Implementation Hints:

WebSocket support requires:

HTTP Upgrade: Detect and handle the WebSocket handshake
Frame parsing: Understand the WebSocket frame format
Connection management: Track active WebSocket connections
Message routing: Route messages to appropriate handlers
Pub/Sub: Broadcast messages to multiple clients
Heartbeat: Keep connections alive

WebSocket handshake (HTTP upgrade):

GET /chat HTTP/1.1
Upgrade: websocket
Connection: Upgrade
Sec-WebSocket-Key: x3JJHMbDL1EzLkh9GBhXDw==
Sec-WebSocket-Version: 13

HTTP/1.1 101 Switching Protocols
Upgrade: websocket
Connection: Upgrade
Sec-WebSocket-Accept: HSmrc0sMlYUkAGmm5OPpG2HaGWk=

WebSocket frame format (simplified):

FIN bit (is this the last fragment?)
Opcode (0=continuation, 1=text, 2=binary, 8=close)
Mask bit (client frames are masked)
Payload length
Mask key (if masked)
Payload data

Think about:

How do you upgrade an HTTP connection to WebSocket?
How do you parse WebSocket frames?
How do you handle fragmented messages?
How do you detect when a client disconnects?
How do you broadcast to multiple clients efficiently?
How do you handle backpressure (slow clients)?

Learning milestones:

WebSocket handshake works → You understand HTTP upgrade
Messages send and receive → You understand frame format
Multiple clients connect → You understand connection management
Broadcasting works → You understand pub/sub patterns

Project 17: Middleware Composition (Advanced Patterns)

Main Programming Language: Python
Alternative Programming Languages: JavaScript, Go, Rust
Coolness Level: Level 4: Hardcore Tech Flex
Business Potential: 1. The “Resume Gold”
Difficulty: Level 3: Advanced
Knowledge Area: Functional Programming / Composition / Design Patterns
Software or Tool: Flask, Express, Koa
Main Book: “Domain-Driven Design” by Eric Evans

What you’ll build: Advanced middleware patterns: middleware factories, conditional middleware, parallel middleware execution, and middleware stacks. Implement common middleware (CORS, compression, authentication) using your patterns.

Why it teaches web frameworks: Understanding middleware deeply teaches you functional composition, design patterns, and how to build extensible systems. This is where framework architecture shines.

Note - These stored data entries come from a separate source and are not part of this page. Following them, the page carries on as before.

/-- UART_CHAR_SENT (R450, R456, R459). -/
def execUartCharSent (uart : Fin 4) (errorSignal : Bool) (s : State) : Res :=
  let u := uart.val
  let x := uartOf s u
  completes s (match x.sending with
    | none => s
    | some (c, flow) =>
      withUart u (fun s =>
        let s1 := s.emit (.uart u (c % 2 ^ uartBits s u))
        if uartMode s u = 2 && errorSignal then
          if x.tries < bits (uartWord s u 3) 4 3 then putUart u { x with tries := x.tries + 1 } s1
          else occur (194 + 4 * u) (((putUart u { x with sending := none, tries := 0 } s1).on (R.UART_STATUS.TX_FAILED u)).on (R.UART_IRQ.CARD_FAIL u))
        else
          let s2 := putUart u { x with sending := none, tries := 0 } s1
          if !flow && x.tx = [] then s2.on (R.UART_IRQ.TX_DONE u) else s2) s)

def uartBase (u : Nat) : Nat := 0x00230000 + 0x10000 * u
/-- UART_TX_WRITE (R453). -/
def execUartTxWrite (slot : Fin 8) (uart : Fin 4) (value : Nat) (s : State) : Res :=
  let u := uart.val
  completes s (guardWrite slot (uartBase u + 0x0C) (withUart u (fun s =>
    let x := uartOf s u
    if !uartServes s u then s
    else if x.tx.length ≥ 64 then s.bump (R.UART_COUNTS.TX_DROPS u) 1 else putUart u { x with tx := x.tx ++ [value % 512] } s)) s)
/-- UART_RX_READ (R453, R460). -/
def execUartRxRead (slot : Fin 8) (uart : Fin 4) (s : State) : Res :=
  let u := uart.val
  completes s (guardRead slot (uartBase u + 8) (fun s =>
    let x := uartOf s u
    match x.rx with
    | w :: rest => if uartServes s u then withUart u (putUart u { x with rx := rest }) (s.emit (.answer slot 0 (2 ^ 31 + w)))
        else s.emit (.answer slot 0 0)
    | [] => s.emit (.answer slot 0 0)) s)
/-- FLUSH_TX (R469). -/
def execFlushTx (slot : Fin 8) (uart : Fin 4) (s : State) : Res :=
  let u := uart.val
  completes s (guardWrite slot (uartBase u + 0x30) (withUart u (fun s => putUart u { uartOf s u with tx := [] } s)) s)
/-- FLUSH_RX (R469). -/
def execFlushRx (slot : Fin 8) (uart : Fin 4) (s : State) : Res :=
  let u := uart.val
  completes s (guardWrite slot (uartBase u + 0x30) (withUart u (fun s => putUart u { uartOf s u with rx := [] } s)) s)
/-- UART_CFG_APPLY (R461, R454); UART_LINE is absent while RX_EN is 0 (R468). -/
def execUartCfgApply (uart : Fin 4) (s : State) : Res :=
  let u := uart.val
  completes s (if !s.isSet (R.UART_STATUS.CFG_PENDING u) || s.isSet (R.UART_STATUS.RX_BUSY u) || (uartOf s u).sending.isSome then s
    else
      withUart u (fun s =>
        let was := uartMode s u
        let s1 := (putUart u { uartOf s u with act := [] } s).off (R.UART_STATUS.CFG_PENDING u)
        let s2 := if bit (uartWord s1 u 0) 14 then s1 else setCause (195 + 4 * u) false s1
        if uartMode s2 u = 1 && was != 1 then s2.on (R.UART_STATUS.MUTED u) else s2) s)
/-- UART_LINE (R468). -/
def execUartLine (uart : Fin 4) (present : Bool) (s : State) : Res :=
  let u := uart.val
  completes s (if !present then setCause (195 + 4 * u) false (s.off (R.UART_STATUS.LINE_LOW u))
    else if uartServes s u && bit (uartWord s u 0) 14 then setCause (195 + 4 * u) true (s.on (R.UART_STATUS.LINE_LOW u))
    else s)

/-- A restart of the owning grove (R462). -/
def restartUart (u : Nat) (s : State) : State :=
  let x := uartOf s u
  let s1 := putUart u { x with rx := [], tx := [], own := none, bad := 0, tries := 0 } s
  showUart u ((s1.rstAll [R.UART_STATUS.MUTED u, R.UART_STATUS.PAUSED u, R.UART_STATUS.XOFF_SENT u, R.UART_STATUS.TX_FAILED u]).rstAll (R.UART_IRQ.all u))
/-- Every register at its reset value and both FIFOs empty, as at grove ready and at an un-prune (R462). -/
def resetUart (u : Nat) (s : State) : State :=
  let fs := R.UART_DIV.all u ++ R.UART_STATUS.all u ++ R.UART_IRQ.all u ++ R.UART_IRQ_ENABLE.all u ++ R.UART_FIFO_CFG.all u ++ R.UART_FLOW.all u
    ++ R.UART_ADDR.all u ++ R.UART_CARD.all u ++ R.UART_COUNTS.all u ++ R.UART_CFG.all u
  let s1 := putUart u Uart.reset (s.rstAll fs)
  match uartRec s u with
  | some r => (s1.wr (R.UART_CFG.GROVE u) (r.u8 1)).wr (R.UART_CFG.USE u) (r.u8 2)
  | none => s1

/-- The slot that owns a pin (R465). -/
def pinOwner (s : State) (k : Nat) : Nat :=
  let o := s.rd (R.GPIO_OWNER.SLOT k)
  if configured s && s.isSet (R.GPIO_OWNER.ASSIGNED k) && occupied s o then o else 0
def ownPins (s : State) (slot : Nat) : Nat := (List.range 16).foldl (fun m k => if pinOwner s k = slot then setBit m k else m) 0
/-- The bits a slot sees and writes: grove 0 all, another grove those of its pins. -/
def pinMask (s : State) (slot : Nat) : Nat := if slot = 0 then 0xFFFF else ownPins s slot
/-- Writes take effect once grove 0 is ready (R467). -/
def pinsLive (s : State) : Bool := s.isSet (R.GROVE_STATUS.READY 0)
def pinSignals (s : State) (slot : Nat) : Bool := s.rd R.GPIO_EVENT.EVENT &&& s.rd R.GPIO_EVENT_EN.ENABLE &&& ownPins s slot != 0
/-- Carry out a change of the pins' registers, with the QUEUE interrupts it brings (R467). -/
def withPins (f : State → State) (s : State) : State :=
  let t := f s
  (List.range 8).foldl (fun a k => if !pinSignals s k && pinSignals t k then setIrq k 8 a else a) t
/-- A register of one bit a pin takes bits under a mask. -/
def maskWrite (f : Fld) (mask value : Nat) (s : State) : State := s.wr f (andNot (s.rd f) mask ||| (value &&& mask))
/-- A pin's settings return to reset (R467). -/
def resetPin (k : Nat) (s : State) : State :=
  let drop (f : Fld) (s : State) : State := s.wr f (clearBit (s.rd f) k)
  (([R.GPIO_DIR.OUT, R.GPIO_OUT.LEVEL, R.GPIO_OD.OPEN_DRAIN, R.GPIO_EVENT.EVENT, R.GPIO_EVENT_EN.ENABLE] : List Fld).foldl (fun a f => drop f a) s).rstAll
    [R.GPIO_PULL.PULL k, R.GPIO_EDGE.EDGE k]
/-- GPIO_OWNER_WRITE (R465, R467). -/
def execGpioOwnerWrite (slot : Fin 8) (high : Bool) (value : Nat) (s : State) : Res :=
  let base := 8 * b2n high
  completes s (guardWrite slot (0x00290000 + 4 * b2n high) (fun s =>
    if !pinsLive s then s
    else
      let t := (List.range 8).foldl (fun a k =>
        (a.wrB (R.GPIO_OWNER.ASSIGNED (base + k)) (bit value (4 * k + 3))).wr (R.GPIO_OWNER.SLOT (base + k)) (bits value (4 * k) 3)) s
      (List.range 8).foldl (fun a k => if pinOwner s (base + k) = pinOwner t (base + k) then a else resetPin (base + k) a) t) s)
/-- GPIO_SET (R466). -/
def execGpioSet (slot : Fin 8) (value : Nat) (s : State) : Res :=
  completes s (guardWrite slot 0x00290018 (fun s =>
    if pinsLive s then s.wr R.GPIO_OUT.LEVEL (s.rd R.GPIO_OUT.LEVEL ||| (value &&& pinMask s slot)) else s) s)
/-- GPIO_CLR (R466). -/
def execGpioClr (slot : Fin 8) (value : Nat) (s : State) : Res :=
  completes s (guardWrite slot 0x0029001C (fun s =>
    if pinsLive s then s.wr R.GPIO_OUT.LEVEL (andNot (s.rd R.GPIO_OUT.LEVEL) (value &&& pinMask s slot)) else s) s)
/-- The bells 27 to 31 of GPIO_0 to GPIO_4 ring on the edge that BELL_GPIO_EDGE chooses (R144, R151). -/
def gpioBells (old new : Nat) (s : State) : State :=
  (List.range 5).foldl (fun t i =>
    let e := s.rd (R.BELL_GPIO_EDGE.EDGE i)
    if (e != 1 && !bit old i && bit new i) || (e != 0 && bit old i && !bit new i) then ringBell (27 + i) false t else t) s
/-- The pins whose edge is one that GPIO_EDGE takes (R467). -/
def edgesMet (s : State) (old new : Nat) : Nat :=
  (List.range 16).foldl (fun m k =>
    let e := s.rd (R.GPIO_EDGE.EDGE k)
    if (bit e 0 && !bit old k && bit new k) || (bit e 1 && bit old k && !bit new k) then setBit m k else m) 0
/-- GPIO_EDGE (R144, R467): edges set no event bit while DOMAIN_141 is not ON or the part is not Active. -/
def execGpioEdge (levels : Nat) (s : State) : Res :=
  let old := s.rd R.GPIO_IN.LEVEL
  let new := levels % 65536
  let met := edgesMet s old new
  senses s (s.wr R.GPIO_IN.LEVEL new) (withPins (fun s =>
    let s1 := gpioBells old new (s.wr R.GPIO_IN.LEVEL new)
    if dormantState s = 0 && domOn s 141 then s1.wr R.GPIO_EVENT.EVENT (s.rd R.GPIO_EVENT.EVENT ||| met) else s1) s)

Core challenges you’ll face:

Middleware factories (maps to higher-order functions)
Conditional execution (maps to decision logic in pipelines)
Parallel execution (maps to concurrent middleware)
Dependency injection (maps to passing context)
Composable middleware (maps to functional composition)

Key Concepts:

Higher-order functions: “Functional Programming in Python”
Design patterns: “Design Patterns” by Gang of Four
Middleware architectures: “Release It!” by Michael Nygard
Composition patterns: “Composing Software” by Eric Elliott

Difficulty: Advanced Time estimate: 1 month+ Prerequisites: Understanding of functional programming, decorators, design patterns

Real world outcome:

# Middleware factory
def cors_middleware(allowed_origins):
    def middleware(request, next):
        if request.headers.get("Origin") in allowed_origins:
            response = next()
            response.headers["Access-Control-Allow-Origin"] = request.headers["Origin"]
            return response
        return Response(403, "CORS not allowed")
    return middleware

# Conditional middleware
def if_method(methods, middleware):
    def conditional(request, next):
        if request.method in methods:
            return middleware(request, next)
        return next()
    return conditional

# Parallel middleware
def parallel_middleware(*middlewares):
    async def parallel(request, next):
        # Run middlewares in parallel before handler
        before_results = await asyncio.gather(*[
            m(request, lambda: None) for m in middlewares
        ])
        response = await next()
        return response
    return parallel

# Usage
app = Application()
app.use(cors_middleware(["https://example.com", "https://app.example.com"]))
app.use(if_method(["POST", "PUT", "DELETE"], auth_middleware))
app.use(parallel_middleware(logging, metrics, tracing))

Implementation Hints:

Advanced middleware patterns:

Middleware factories: Functions that return middleware
Conditional wrapping: Middleware that optionally wraps the handler
Parallel execution: Multiple middleware running concurrently
Dependency injection: Passing configuration to middleware
Middleware composition: Combining middleware into stacks

Think about:

How do you make middleware reusable with configuration?
How do you conditionally apply middleware?
How do you run middleware in parallel?
How do you handle errors in complex stacks?
How do you debug middleware chains?

Learning milestones:

Middleware factories work → You understand higher-order functions
Conditional middleware works → You understand conditional execution
Complex compositions work → You understand functional composition
Error handling in complex stacks works → You understand error propagation

Project 18: Full Framework Integration (Capstone)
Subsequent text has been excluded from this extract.